Hobart property price growth decelerates

Investing.com  |  Author 

Published Dec 07, 2018 14:14

Price growth in the Tasmanian property market continued to slow in the October quarter

The Hobart property market has well and truly decelerated with both a reduction in price growth and activity.

Price growth for the quarter ending October for units was only 0.7 per cent and for houses 1.4 per cent, well below previous periods. House price growth dropped from 3.7 per cent in April to a low of 1.4 per cent just six months later. Units fared no better, falling from 3.1 per cent growth in April to 0.7 per cent in October. That’s a drop of 2.3 and 2.4 per cent respectively.

However, according to RiskWise Property Research and the Real Estate Institute of Tasmania it was not all doom and gloom.

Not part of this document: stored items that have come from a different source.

theorem State.setUpSlot_slm (s : State) (i frame : Nat) (start : Int) (kind : BoundaryKind) :
    (s.setUpSlot i frame start kind).slm = { s.slm with
      allocCounter := s.slm.allocCounter + 1, slots := s.slm.slots.modify i fun _ => s.newSlot frame start kind } :=
  foldl_keeps State.slm (fun s r => s.setRecords r fun ds => ds ++ [Delivery.fresh i _]) (fun s r => by simp) _ _

/-- A slot given to a frame takes the next allocation number (R90). -/
theorem State.setUpSlot_kept (s : State) (i frame : Nat) (start : Int) (kind : BoundaryKind) :
    Kept s (s.setUpSlot i frame start kind) := by
  have hcounter : (s.setUpSlot i frame start kind).slm.allocCounter = s.slm.allocCounter + 1 := by rw [State.setUpSlot_slm]
  refine ⟨by omega, fun j => ?_, by simp, by simp, by simp, by simp, by simp⟩
  have hslot : (s.setUpSlot i frame start kind).slot j = (s.setSlot i fun _ => s.newSlot frame start kind).slot j := by
    unfold State.slot; rw [State.setUpSlot_slm]; rfl
  rw [hslot, hcounter]
  rcases s.setSlot_slot_cases i j fun _ => s.newSlot frame start kind with hj | ⟨rfl, hj⟩
  · rw [hj]; exact .refl _ _ _
  · rw [hj]; exact ⟨.inr (.inl (Nat.lt_succ_self _)), .inl le_rfl, fun _ => Nat.zero_le _⟩

theorem State.evict_kept (s : State) (i : Nat) : Kept s (s.evict i) :=
  .trans .of_same (State.raise_kept _ _ _ _ _)

/-! ## Triggers (R30 to R37) -/

theorem State.offerEntry_kept (s : State) (t : Int) (e : Fin 8) (x : PhaseEntry) (l : Fin 8) : Kept s (s.offerEntry t e x l) := by
  have happend (h : (s.lanes.get l).queue.length < Config.recordsPerLane) : Kept s (s.append l t e x) :=
    s.setLane_kept l _ fun hq => ⟨by simpa using h, hq.2⟩
  have hwithhold : Kept s (s.withhold l t x) :=
    (s.fillMark_kept l x.plane (s.positionAt l t) .behind).trans (.trans .of_same (State.raise_kept _ _ _ _ _))
  unfold State.offerEntry
  dsimp only
  repeat' split
  · next h => exact happend h
  · exact hwithhold
  · next h => exact (happend h).trans (State.fillMark_kept _ _ _ _ _)
  · exact hwithhold
  · exact s.fillMark_kept _ _ _ _
  · exact .refl s
  · exact .refl s

theorem State.issueNext_kept (s : State) : Kept s s.issueNext := by
  rcases s.issueNext_cases with h | ⟨g, e, -, -, h⟩
  · rw [h]; exact .refl s
  · rw [h]
    have hpulse : Kept s (s.pulsed (s.tru.table.get e)) := .of_same rfl rfl rfl rfl rfl
    have hissued (u : State) : Kept u (u.oneIssued g) := .of_same rfl rfl rfl rfl rfl
    exact (hpulse.trans (Kept.foldl _ (fun u l => u.offerEntry_kept g.tick e (s.tru.table.get e) l) indices _)).trans (hissued _)

theorem State.overspeedTick_kept (s : State) (t : Int) : Kept s (s.overspeedTick t) := by
  have hmarks (u : State) (l : Fin 8) : Kept u (u.overspeedMarks t l) := by
    unfold State.overspeedMarks
    split
    · exact .refl u
    · exact Kept.foldl _ (fun v k => v.fillMark_kept l k _ _) _ u
  exact (Kept.foldl _ hmarks indices s).trans (.trans .of_same (State.raise_kept _ _ _ _ _))

theorem State.decideTick_kept (s : State) (t : Int) : Kept s (s.decideTick t) := by
  unfold State.decideTick State.issueGroup
  repeat' split
  · exact .trans .of_same (State.issueNext_kept _)
  · exact s.overspeedTick_kept t
  · exact .refl s

/-! ## Framing (R68 to R82) -/

/-- A counter moved, or framing but for the open list, is nothing kept. -/
theorem State.countFrames_kept (s : State) (f : FrameCounters → FrameCounters) : Kept s (s.countFrames f) := .of_same

theorem State.countLane_kept (s : State) (l : Fin 8) (f : LaneCounters → LaneCounters) : Kept s (s.countLane l f) := .of_same

/-- A change of the open list that lengthens it no further. -/
theorem State.setOpenList_kept (s : State) (fs : List OpenFrame) (h : fs.length ≤ s.frt.openList.length) :
    Kept s { s with frt := { s.frt with openList := fs } } :=
  ⟨le_refl _, fun _ => .refl _ _ _, id, fun hs => h.trans hs, id, id, id⟩

/-- An open frame passes the close test: bounded, and every enabled lane's effective progress at E − 1 (R76). -/
def State.passes (s : State) (high : Int) (f : OpenFrame) : Bool := f.stop.any fun e => s.allReached high (e - 1)

/-- The close of a bounded frame that passes: E − S rows, TRUNCATED or NORMAL (R76). -/
def State.fullClose (s : State) (f : OpenFrame) : State :=
  s.closeSlot f.slot (f.stop.getD f.start - f.start).toNat (if f.truncated then .truncated else .normal)

/-- The open list after its oldest frames have left. -/
def State.withOpenList (s : State) (fs : List OpenFrame) : State := { s with frt := { s.frt with openList := fs } }

theorem closePassing_nil (high : Int) (s : State) : closePassing high [] s = s.withOpenList [] := rfl

/-- The close test takes the oldest frame if it passes, and goes on; and stops there otherwise (R76). -/
theorem closePassing_cons (high : Int) (f : OpenFrame) (fs : List OpenFrame) (s : State) :
    closePassing high (f :: fs) s
      = if s.passes high f then closePassing high fs (s.fullClose f) else s.withOpenList (f :: fs) := by
  obtain ⟨number, slot, start, stop, truncated⟩ := f
  simp only [closePassing, State.passes, State.fullClose]
  cases stop <;> rfl

/-- The close at stop of one frame: in full where it passes, and short otherwise (R82). -/
theorem State.stopClose_eq (s : State) (f : OpenFrame) :
    s.stopClose f = if s.passes s.ptk.high f then s.fullClose f else s.shortClose s.ptk.high .shortStop f := by
  unfold State.stopClose State.passes State.fullClose
  cases f.stop with
  | none => rfl
  | some e => rfl

theorem State.fullClose_kept (s : State) (f : OpenFrame) : Kept s (s.fullClose f) := s.closeSlot_kept _ _ _

theorem closePassing_kept (high : Int) (fs : List OpenFrame) (s : State) (h : fs.length ≤ s.frt.openList.length) :
    Kept s (closePassing high fs s) := by
  induction fs generalizing s with
  | nil => exact s.setOpenList_kept [] h
  | cons f fs ih =>
    rw [closePassing_cons]
    split
    · exact (s.fullClose_kept f).trans (ih _ (by simpa [State.fullClose] using Nat.le_of_succ_le h))
    · exact s.setOpenList_kept _ h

RiskWise CEO Doron Peleg said some capital growth was still projected next year, especially as Hobart was such a ‘small market with limited supply’, relied heavily on tourism and was now heading into peak season.

“When you look at the annual growth in Hobart, the figures look impressive,” Mr Peleg said. “However, a closer look at the rate of the quarterly growth shows a significant growth deceleration, something we predicted in July.

“The deceleration is especially striking as it is taking place during the spring season that, in theory, is traditionally a good time for the market. By comparison, during the same quarter in 2017, houses delivered an outstanding growth of 3.7 per cent and units 1.1 per cent.

"A significant increase in dwelling prices in recent years, less affordable housing, decelerated price growth, fewer people turning up to open home inspections and fewer inquiries on listings, indicate that housing affordability has made an impact and that the growth rate was unsustainable.

“However, while these reductions are not surprising given Tasmania is less affordable than five of the states and territories (in price-to-income ratio) terms, the market supply is very small, so this will continue to drive some price growth in 2019.”